The second challenge is interruption and correction. Users must be able to intervene when they notice the agent taking an unproductive path without losing all the work completed up to that point. This requires interfaces that expose the agent's reasoning, allow users to provide corrective guidance, and enable the agent to incorporate that guidance and continue from the corrected state rather than restarting the entire workflow.

The third challenge is feedback capture. Every correction a user makes represents valuable training data for improving the agent's future performance. Product teams should design interfaces that make it easy to provide structured feedback—"you did X, you should have done Y"—and ensure that feedback flows back to the systems that generate the agent's instructions.

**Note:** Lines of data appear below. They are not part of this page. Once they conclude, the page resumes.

/-- REGION_DRAIN_END: the last started work has ended (R487 steps 4 to 6). -/
def drainEnd (r : Nat) (d : Dev) : Dev :=
  if (regionOf d r).phase != .draining || regionBusy d r then d
  else
    match regionAction d r with
    | some a =>
      if a.action = 2 then onRegion r (fun x => { x with phase := .held }) d |> svcEnd a resOk
      else regionReset r d |> doIf (a.action == 4) (pllRetune r)
    | none => if (regionOf d r).cause = 4 then regionGated r d else regionReset r d

/-- DRAIN_TIMEOUT: drain_ms has passed, and the tasks still running are cancelled (R487). -/
def drainTimeout (r : Nat) (d : Dev) : Dev :=
  match regionAction d r with
  | some a =>
    if (regionOf d r).phase == .draining && decide (a.drainMs ≠ 0) then
      forAll (tasksOf d r) (fun x => cancelTask r x.1 .cancel) d
    else d
  | none => d

/-- REGION_REINSTATE: the self-test and bring-up of a reset region pass, or fail at a stage (R11, R487 step 7). -/
def regionReinstate (r : Nat) (failed : Option Nat) (d : Dev) : Dev :=
  let x := regionOf d r
  if x.phase != .resetting then d
  else
    match failed with
    | none =>
      let d1 := regionStart r d |> logEv 0x7102 keeperSrc r x.cause (msSince d x.startTb) |> doIf (x.cause == 4) (log8102 r 2)
      let d2 := match regionAction d r with
        | some a => svcEnd a resOk d1
        | none => d1
      fwRegionEnd r true d2 |> doIf (d.cpm.pwrReq.getLsbD r) (regionDrain r 4)
    | some stage =>
      let d1 := bringFail r x.cause stage d
      let d2 := match regionAction d r with
        | some a => svcEnd a (resErr stFault 0x0C02) d1
        | none => d1
      fwRegionEnd r false d2

/-! ## Memory of the regions -/

/-- A region that has just been reset or has lost its power holds zeros (R474, R464). -/
def memRegions (old new : Dev) (m : List Host.Cell) : List Host.Cell :=
  (List.range 4).foldl (fun m r =>
    let p := (regionOf new r).phase
    if (p == .resetting || p == .gated) && (regionOf old r).phase != p then memZero m (regionBase r) 0xC0000000 else m) m

/-- A device function that may also reset regions. -/
def withRegions (f : Dev → Dev) (s : State) : State :=
  let d := f s.toDev
  { s with toDev := d, mem := memRegions s.toDev d (syncMem s.toDev d s.mem) }

def nextR (f : Dev → Dev) (s : State) : Ans := .next (withRegions f s)

def execRegionDrainEnd (r : Region) (s : State) : Ans := nextR (drainEnd r) s
def execDrainTimeout (r : Region) (s : State) : Ans := nextR (drainTimeout r) s
def execRegionReinstate (r : Region) (failed : Option Nat) (s : State) : Ans := nextR (regionReinstate r failed) s

/-! ## CPM_PWR_REQ (R464, R481) -/

def cpmPage : Nat := 186

/-- World K, or world D through the management SPI. -/
def pwrWriter (acc : Access) : Bool := acc.world == .K || (acc.world == .D && acc.master == 0x5D)

def setPwrReq (r : Nat) (on : Bool) : Dev → Dev :=
  onCpm (fun c => { c with pwrReq := if on then c.pwrReq ||| BitVec.ofNat 4 (2 ^ r) else c.pwrReq &&& ~~~ BitVec.ofNat 4 (2 ^ r) })

/-- A request to gate a region: at once where nothing runs there, after a drain where it is in service; held while the
region is still in transition (R470). -/
def regionGate (r : Nat) (d : Dev) : Dev :=
  let p := (regionOf d r).phase
  let d1 := setPwrReq r true d
  if d.die.safe then d1
  else if p == .up then regionDrain r 4 d1
  else if p == .held || p == .out then regionGated r d1
  else d1

/-- A request to ungate; in die safe state it waits for the warm reset that alone ends that state (R13). -/
def regionUngate (r : Nat) (d : Dev) : Dev :=
  let d1 := setPwrReq r false d
  if (regionOf d r).phase == .gated && !d.die.safe then onRegion r (fun x => { x with cause := 4, startTb := nowTb d }) d1 |> regionReset r
  else d1

/-- A write of CPM_PWR_REQ: one that would gate all four regions is refused. -/
def pwrReqWrite (acc : Access) (v : BitVec 4) (d : Dev) : Dev :=
  if !pwrWriter acc then logRefused acc cpmPage (pageBase cpmPage + 0x40) 3 d
  else if v == 15 then logRefused acc cpmPage (pageBase cpmPage + 0x40) 5 d
  else forAll (List.range 4) (fun r d =>
    if v.getLsbD r == d.cpm.pwrReq.getLsbD r then d
    else if v.getLsbD r then regionGate r d else regionUngate r d) d

def execRegionGate (acc : Access) (r : Region) (s : State) : Ans :=
  nextR (pagePass acc cpmPage 0x40 .write (fun d => pwrReqWrite acc (d.cpm.pwrReq ||| BitVec.ofNat 4 (2 ^ r.val)) d)) s
def execRegionUngate (acc : Access) (r : Region) (s : State) : Ans :=
  nextR (pagePass acc cpmPage 0x40 .write (fun d => pwrReqWrite acc (d.cpm.pwrReq &&& ~~~ BitVec.ofNat 4 (2 ^ r.val)) d)) s

/-! ## Blocks (R10, R11, R129, R194) -/

/-- EV_4120. DESIGN CHOICE (log entry 10): the quiesce of a cluster changes nothing else; the manual says of it only
that it is the cluster's containment action. -/
def log4120 (b : Blk) : Dev → Dev :=
  let r := (blkRegion b).getD 0
  logEv 0x4120 (blkSource b) (r * 256 + blkCluster b) (blkParam b) 0

/-- A block with neither spare nor substitute fails its region (R11). -/
def escalateRegion (b : Blk) (d : Dev) : Dev :=
  match blkRegion b with
  | some r => log4120 b d |> regionDrain r 2
  | none => dieSafe 1 (blkParam b) d

/-- A core leaves service; where the region has none left the fault passes on (R11), and what a draining region still
runs ends. -/
def coreFail (c : CoreId) (d : Dev) : Dev :=
  let d1 := coreLeave c d
  if (slotsUp d1 c.region).isEmpty then
    escalateRegion (.core c) d1 |> (fun d => doIf ((regionOf d c.region).phase == .draining) (haltTasks c.region (fun _ => resRetry)) d)
  else d1

def laneIs (r : Region) (l : Lane) (c : Cmd) : Bool := match c.loc with | .digCtx r' l' _ _ => r' == r && l' == l | _ => false

/-- Waiting commands of a lane pass to the other lane. With both lanes out a host command goes to another engine (R192); a
task's command, which no other engine may take (R193), waits while a lane may yet return and else ends with ST_RETRY
(DESIGN CHOICE, log entry 194). -/
def moveLane (r : Region) (l : Lane) (d : Dev) : Dev :=
  forAll (d.hif.cmds.filter (fun c => isWaiting c && (match c.loc with | .digQ r' l' _ => r' == r && l' == l | _ => false)))
    (fun c d =>
      let lvl := match c.loc with | .digQ _ _ v => v | _ => c.prio
      if laneUp d r (1 - l) || blkResetting d (.digestLane r (1 - l)) && !isHost c then
        onCmd c.cid (fun c => { c with loc := .digQ r (1 - l) lvl }) d
      else if isHost c then moveCmd c d
      else if blkResetting d (.digestLane r l) then d
      else finish c.cid resRetry d) d

def boltWaits (r : Region) (c : Cmd) : Bool := isWaiting c && (match c.loc with | .boltQ r' _ => r' == r | _ => false)

/-- What a block reset ends at once. DESIGN CHOICE (log entry 129): the core commands that wait at a bolt pipeline, which no other
pipeline may take, wait through its reset and end with ST_RETRY where its self-test fails. -/
def blockStop (b : Blk) (d : Dev) : Dev :=
  match b with
  | .core c => onCore c (fun x => { x with stopping := true }) d
  | .bolt r =>
    endStarted (fun c => match c.loc with | .boltCtx r' _ _ => r' == r | _ => false) d
      |> forAll (d.hif.cmds.filter (fun c => isHost c && boltWaits r c)) moveFewest
      |> onBolt r (fun x => { polInstallOne d x with dk := [], dkPend := [], dkFlush := false }) |> polCheck
  | .digestLane r l =>
    endStarted (laneIs r l) d |> onDig r (fun g => { setStep l none g with stopping := true }) |> moveLane r l
  | .dma i => dmaHaltAll i d
  | .barrel e => engAbort e resRetry d
  | .vault => vaultReset d
  | .conditioner => onEnt (fun e => { e with reservoir := [] }) d
  | _ => d

/-- The counts of a block's page are at their reset value, zero, after a block reset (R468, R501); the page of a digest
engine serves both its lanes and keeps them (DESIGN CHOICE, log entry 509). -/
def countsZero (b : Blk) : Dev → Dev :=
  match b with
  | .core c => onCore c (fun x => { x with insns := 0, cycles := 0, traps := 0, spills := 0, waits := 0 })
  | .bolt r => onBolt r (fun x => { x with cmds := 0, hits := 0, misses := 0, verifyFails := 0, policyDenies := 0 })
  | .dma i => onDma i (fun x => { x with bytes := 0, descs := 0, retries := 0 })
  | .barrel e => onEng e (fun x => { x with jobs := 0, busy := 0, mismatches := 0 })
  | .vault => onVlt (fun v => { v with
      reads := 0, writes := 0, rekeys := 0, nodeFetches := 0, nodeStores := 0, integrity := 0, commits := 0
      hits := 0, misses := 0, evictions := 0 })
  | .conditioner => onEnt (fun e => { e with blocks := 0 })
  | _ => id

/-- A block that has a reset and self-test of its own (R529); an NVM bank is tested alone. -/
def selfTests : Blk → Bool
  | .core _ | .bolt _ | .digestLane _ _ | .dma _ | .barrel _ | .conditioner | .vault | .nvmBank _ => true
  | .drbg _ | .tumbler _ | .keyStore | .nvm | .hostInterface | .spine | .alwaysOn => false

This closed loop turns every user interaction into an opportunity for improvement.

Agent oversight as organizational capability

The insights Chase provides reveal that effective agent deployment requires organizations to develop new capabilities that sit at the intersection of traditional software quality assurance, knowledge management, and performance review. Agents are neither fully deterministic software systems nor fully autonomous coworkers, and governing them requires frameworks that acknowledge this hybrid nature.

Organizations that succeed with agent deployment will be those that recognize the shift from building rigid workflows to managing systems that make autonomous decisions within guardrails defined by sophisticated instructions. This means legal teams must develop expertise in prompt auditing and review protocol design, while product teams must develop new patterns for delegation interfaces and feedback loops. The capability to deploy agents reliably becomes an organizational capability, not just a technical implementation detail.

The transition Chase describes—from agents that fail unpredictably to agents that require management and review—marks a fundamental shift in how organizations incorporate AI into their operations. The question is no longer whether agents can reliably complete complex workflows, but whether organizations can develop the oversight frameworks to manage them effectively when they do.

References

Based on insights from Harrison Chase, founder and CEO of LangChain, in a conversation available at https://youtu.be/LSrGpWJCx94. The discussion covered the evolution of AI agent architectures, the emergence of "Deep Agents," and the shift from traditional software testing to review-based evaluation for complex autonomous systems.